Spezialisierte Ambulante Palliativ-Versorgung
Keine Minutenpflege

Im Oktober wollen Thomas Baldauf, Dr. Margarete Pickert und Matthias Rössle (von links) mit der Spezialisierten Ambulanten Palliativ-Versorgung starten. Bild: ehi
 

Zuhause in der vertrauten Umgebung sterben. Ein Wunsch, den viele Menschen haben. Gerade bei schweren Erkrankungen ist das oft nicht möglich. In den Landkreisen Neustadt und Tirschenreuth sowie in Weiden will die Spezialisierte Ambulante Palliativversorgung (SAPV) Waldnaab diese Lücke schließen.

Starten will der Dienst im Oktober. "Bis dahin hoffen wir, dass die Finanzierung geklärt ist", erklärt Thomas Baldauf, Pflegedirektor der Kliniken Nordoberpfalz. Er übernimmt auch den Vorsitz der gemeinnützigen Genossenschaft. Ihm zur Seite stehen Dr. Margarete Pickert als ärztliche und Matthias Rössle als pflegerischer Leiter.

"Wir wollen uns nicht abgrenzen", fährt Baldauf fort. Die SAPV Waldnaab sei offen für alle. Bereits beteiligt sind die Diakonie, die Malteser, der Förderverein für Schwerkranke und die Kliniken Nordoberpfalz.

Wichtig ist Baldauf, dass die Spezialisierte Ambulante Palliativ-Versorgung keine Konkurrenz zu anderen (Pflege-)Diensten ist. Sie sei als zusätzliches Angebot für die allgemeine palliativmedizinische Versorgung unheilbar kranker Menschen zu verstehen.

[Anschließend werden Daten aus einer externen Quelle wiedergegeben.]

-- ==== Sys2Proof/Machine/Launch.lean ====
section
/-!
DEFINITION. Launch queues (17 R427, R428, R433, R444): the tail write, the acceptance of records gang by gang with the checks of 17 Table
17.2, and the finishing of records.
-/

namespace Sys2Proof.Machine

/-! ### Records -/

/-- Capacity of a launch queue; 0 for one that is disabled (17 R427). -/
def State.lnqCap (s : State) (n q : Nat) : Nat :=
  let lg := fld (s.reg (.lnqBase n q)) 3 0
  if lg = 0 then 0 else 2 ^ lg

/-- Address of slot `i` of a launch queue (17 R427). -/
def State.lnqSlot (s : State) (n q i : Nat) : Nat :=
  let b := s.reg (.lnqBase n q)
  fld b 51 12 * 4096 + 2048 * (i % 2 ^ fld b 3 0)

/-- Header word of a record. -/
def Launch.h (l : Launch) (i : Nat) : Word := l.hdr.getD i 0

/-- Width of WID field `k` (01 R21, 17 Table 17.1). -/
def widthOf (h : List Word) (k : Nat) : Nat := fld (h.getD 1 0) (6 * k + 5) (6 * k)

/-- Extent of WID field `k`, for k = 2 to 5 (17 Table 17.1). -/
def extentOf (h : List Word) (k : Nat) : Nat :=
  let w := h.getD (2 + (k - 2) / 2) 0
  (if k % 2 = 0 then fld w 31 0 else fld w 63 32) + 1

/-- Threads per group, groups per gang, window units and tile-entry units of a record (17 Table 17.1). -/
def thrOf (h : List Word) : Nat := fld (h.getD 1 0) 38 36 + 1
def grpOf (h : List Word) : Nat := fld (h.getD 1 0) 43 39 + 1
def winOf (h : List Word) : Nat := fld (h.getD 1 0) 48 44 + 1
def tentOf (h : List Word) : Nat := fld (h.getD 1 0) 54 49
/-- Byte offset of the kernel's first word, and of its table. -/
def entryOf (h : List Word) : Nat := fld (h.getD 4 0) 63 16
def ktabOf (h : List Word) : Nat := fld (h.getD 5 0) 63 16

/-- Fields 2 to 5 of the `n`-th gang of a launch, in ascending gang index (01 R21, 17 R433). -/
def gangFields (h : List Word) (n : Nat) : List Nat :=
  ((List.range 4).foldl (fun (x : Nat × List Nat) k => (x.1 / extentOf h (k + 2), x.2 ++ [x.1 % extentOf h (k + 2)])) (n, [])).2

/-- Gang index from its fields (01 R21). -/
def gangIndex (h : List Word) (f : List Nat) : Nat :=
  ((List.range 4).foldl (fun (x : Nat × Nat) k => (x.1 + f.getD k 0 * 2 ^ x.2, x.2 + widthOf h (k + 2))) (0, 0)).1

/-- A range entry as declared: its box before the gang's steps (17 R430). -/
def rangeOf (e : List Word) (f : List Nat) : Range :=
  let w (i : Nat) : Word := e.getD i 0
  let c (b : Nat) : List Nat := (List.range 6).map (fun j => if j % 2 = 0 then fld (w (b + j / 2)) 31 0 else fld (w (b + j / 2)) 63 32)
  let step (l : List Nat) : List Nat := (List.range 4).foldl (fun l k =>
    let x := fld (w 7) (16 * k + 15) (16 * k)
    let j := x / 2 ^ 12 % 8
    if x / 2 ^ 15 = 1 then setAt l j ((l.getD j 0 + f.getD k 0 * 2 ^ (x / 2 ^ 7 % 32)) % 2 ^ 32) else l) l
  { tid := fld (w 0) 11 0, mode := fld (w 0) 13 12, op := fld (w 0) 18 14, isOpen := bit (w 0) 19, lo := step (c 1), hi := step (c 4) }

/-- A step of a range entry names no dimension (17 R430). -/
def stepBad (e : List Word) : Bool :=
  (List.range 4).any (fun k =>
    let x := fld (e.getD 7 0) (16 * k + 15) (16 * k)
    x / 2 ^ 15 = 1 && 6 ≤ x / 2 ^ 12 % 8)

/-! ### Checks -/

/-- Reason 1 (17 Table 17.2): a condition of 01 R22 fails, or a reserved field is not zero. -/
def badShape (h : List Word) (es : List (List Word)) : Bool :=
  let w (i : Nat) : Word := h.getD i 0
  let ws := (List.range 6).map (widthOf h)
  fld (w 0) 31 24 ≠ 0 || fld (w 0) 10 0 ≠ 0 || fld (w 1) 63 55 ≠ 0 || fld (w 4) 15 12 ≠ 0 || fld (w 5) 15 0 ≠ 0 ||
    fld (w 8) 63 42 ≠ 0 || fld (w 9) 63 48 ≠ 0 ||
    es.any (fun e => fld (e.getD 0 0) 63 20 ≠ 0 || (List.range 4).any (fun k => fld (e.getD 7 0) (16 * k + 6) (16 * k) ≠ 0)) ||
    ws.any (32 < ·) || 3 < ws.getD 0 0 || 5 < ws.getD 1 0 || 64 < sumN ws || 2 ^ ws.getD 0 0 < thrOf h || 2 ^ ws.getD 1 0 < grpOf h ||
    (List.range 4).any (fun k => 2 ^ ws.getD (k + 2) 0 < extentOf h (k + 2))

/-- Reason 2 as far as the record itself shows it: too many entries, a mode or operation that is not admitted, a descriptor that is not
valid (17 Table 17.2). -/
def State.badRanges (s : State) (svc : Nat) (h : List Word) (es : List (List Word)) : Bool :=
  16 < fld (h.getD 0 0) 23 19 || es.any (fun e =>
    let r := rangeOf e []
    (if r.mode = 3 then 0x14 < r.op else r.op ≠ 0) || (s.desc? svc r.tid).isNone || stepBad e)

/-- Reason 3 (17 Table 17.2): what a guarded record may not declare. -/
def State.badGuarded (s : State) (svc : Nat) (h : List Word) (es : List (List Word)) : Bool :=
  bit (h.getD 0 0) 16 && es.any (fun e =>
    let r := rangeOf e []
    r.isOpen || (r.mode ≠ 0 && (match s.desc? svc r.tid with
      | some d => d.home = 10 || d.home = 11
      | none => false)))

/-- A 64-bit word of a code tensor, as the scheduler reads it: none while its tile cannot be read. -/
def State.codeWord (s : State) (svc tid : Nat) (d : Desc) (off : Nat) : Option Word :=
  let l := d.loc [off]
  match s.tileWord? svc tid d l.1 with
  | none => none
  | some w => match resid? w false with
    | some .resident | some .drawer | some .host => some (s.mem.word (frameBase w + swz d.swz l.2))
    | _ => none

/-- Words of a kernel table (17 R429). -/
def State.ktabWords (s : State) (svc tid : Nat) (d : Desc) (k lo n : Nat) : Option (List Word) :=
  (List.range n).mapM (fun i => s.codeWord svc tid d (k + 8 * (lo + i)))

/-- The kernel table of a record (17 R429): tiles by number and objects by index with their counts. -/
structure KTab where
  tiles : List (Nat × Tile)
  bars : List (Nat × Nat)
  deriving DecidableEq, Repr

/-- Reads a kernel table: none while a tile of the code tensor cannot be read, `some none` for a table that is bad. -/
def State.ktab (s : State) (svc : Nat) (h : List Word) : Option (Option KTab) :=
  let tid := fld (h.getD 4 0) 11 0
  match s.desc? svc tid with
  | none => some none
  | some d =>
    let k := ktabOf h
    let ext := d.ext.getD 0 0
    if ext < k + 8 then some none
    else match s.codeWord svc tid d k with
      | none => none
      | some w =>
        let nt := fld w 8 0
        let nb := fld w 20 10
        if ext < k + 8 * (1 + nt + nb) then some none
        else match s.ktabWords svc tid d k 1 nt, s.ktabWords svc tid d k (1 + nt) nb with
          | some ts, some bs =>
            let tiles := ts.map (fun x => (fld x 45 38,
              ({ base := fld x 11 0, size := fld x 24 12, ty := BitVec.ofNat 4 (fld x 31 28), swz := BitVec.ofNat 4 (fld x 35 32),
                 st := .empty } : Tile)))
            if tiles.any (fun p => 12 ≤ p.2.ty.toNat || p.2.size = 0 || 4096 < p.2.size) then some none
            else some (some { tiles := tiles, bars := bs.map (fun x => (fld x 33 24, fld x 23 0)) })
          | _, _ => none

Diese kann in vielen Fällen von klassischen Pflegediensten und den Hausärzten übernommen werden. "Zehn Prozent der Patienten brauchen eine aufwendigere Versorgung", erklärt Pickert. Zum Beispiel bei komplexeren Schmerzsituation, schweren Atemwegsbeschwerden oder einer komplizierten Wundversorgung stoßen normalen Pflegedienste an ihre Grenzen - und Handlungsbefugnisse.

10 Mitarbeiter


Mit je fünf Ärzten und Pflegekräften will die SAPV diese Lücke schließen. "Unser Ziel ist es, den Patient in seiner Häuslichkeit zu halten", betont Pickert. Immer werde das aber auch der SAPV nicht gelingen: Sind bestimmte Geräte nötig, ist ein Krankenhausaufenthalt unumgänglich.

Abdecken will die SAPV die Landkreise Tirschenreuth und Neustadt sowie die Stadt Weiden, "aber auch Orte in den Randbereichen, die vielleicht zu einem anderen Landkreis gehören, aber von uns einfacher zu erreichen sind", erklärt Baldauf. Die Hilfe in Anspruch nehmen kann jeder, der sie vom Arzt verordnet bekommt. Abgerechnet werden die Leistungen über die Krankenkassen.

Ziel der SAPV ist eine 24-Stunden-Erreichbarkeit. "Viele Patienten wünschen sich, dass rund um die Uhr jemand greifbar ist", erläutert Rössle. Gerade am Wochenende oder nachts sei das nicht immer einfach.

Flexibles Angebot


"Unsere Versorgung ist auf den Patienten und seine Angehörigen zugeschnitten", fährt er fort. "Manche wünschen einen Besuch einmal pro Woche, andere nur bei Bedarf", ergänzt Pickert.

Zudem soll der Mensch als ganzes im Vordergrund stehen. Neben der medizinischen Versorgung bietet das SAPV-Team auch Beratung beispielsweise bei psychischen oder sozialen Problemen für Patient und Angehörige. "Wir machen keine Minutenpflege", unterstreicht Rössle. "Der persönliche Kontakt ist uns wichtig." Leider würde dieser Aspekt im Krankenhausalltag oft untergehen - aus Zeitgründen.

Die Geschäftsräume befinden sich vorerst in Krankenhaus Neustadt. Mit dem Umzug der Palliativstation 2018/2019 wird dann auch der ambulante Dienst nach Weiden gehen.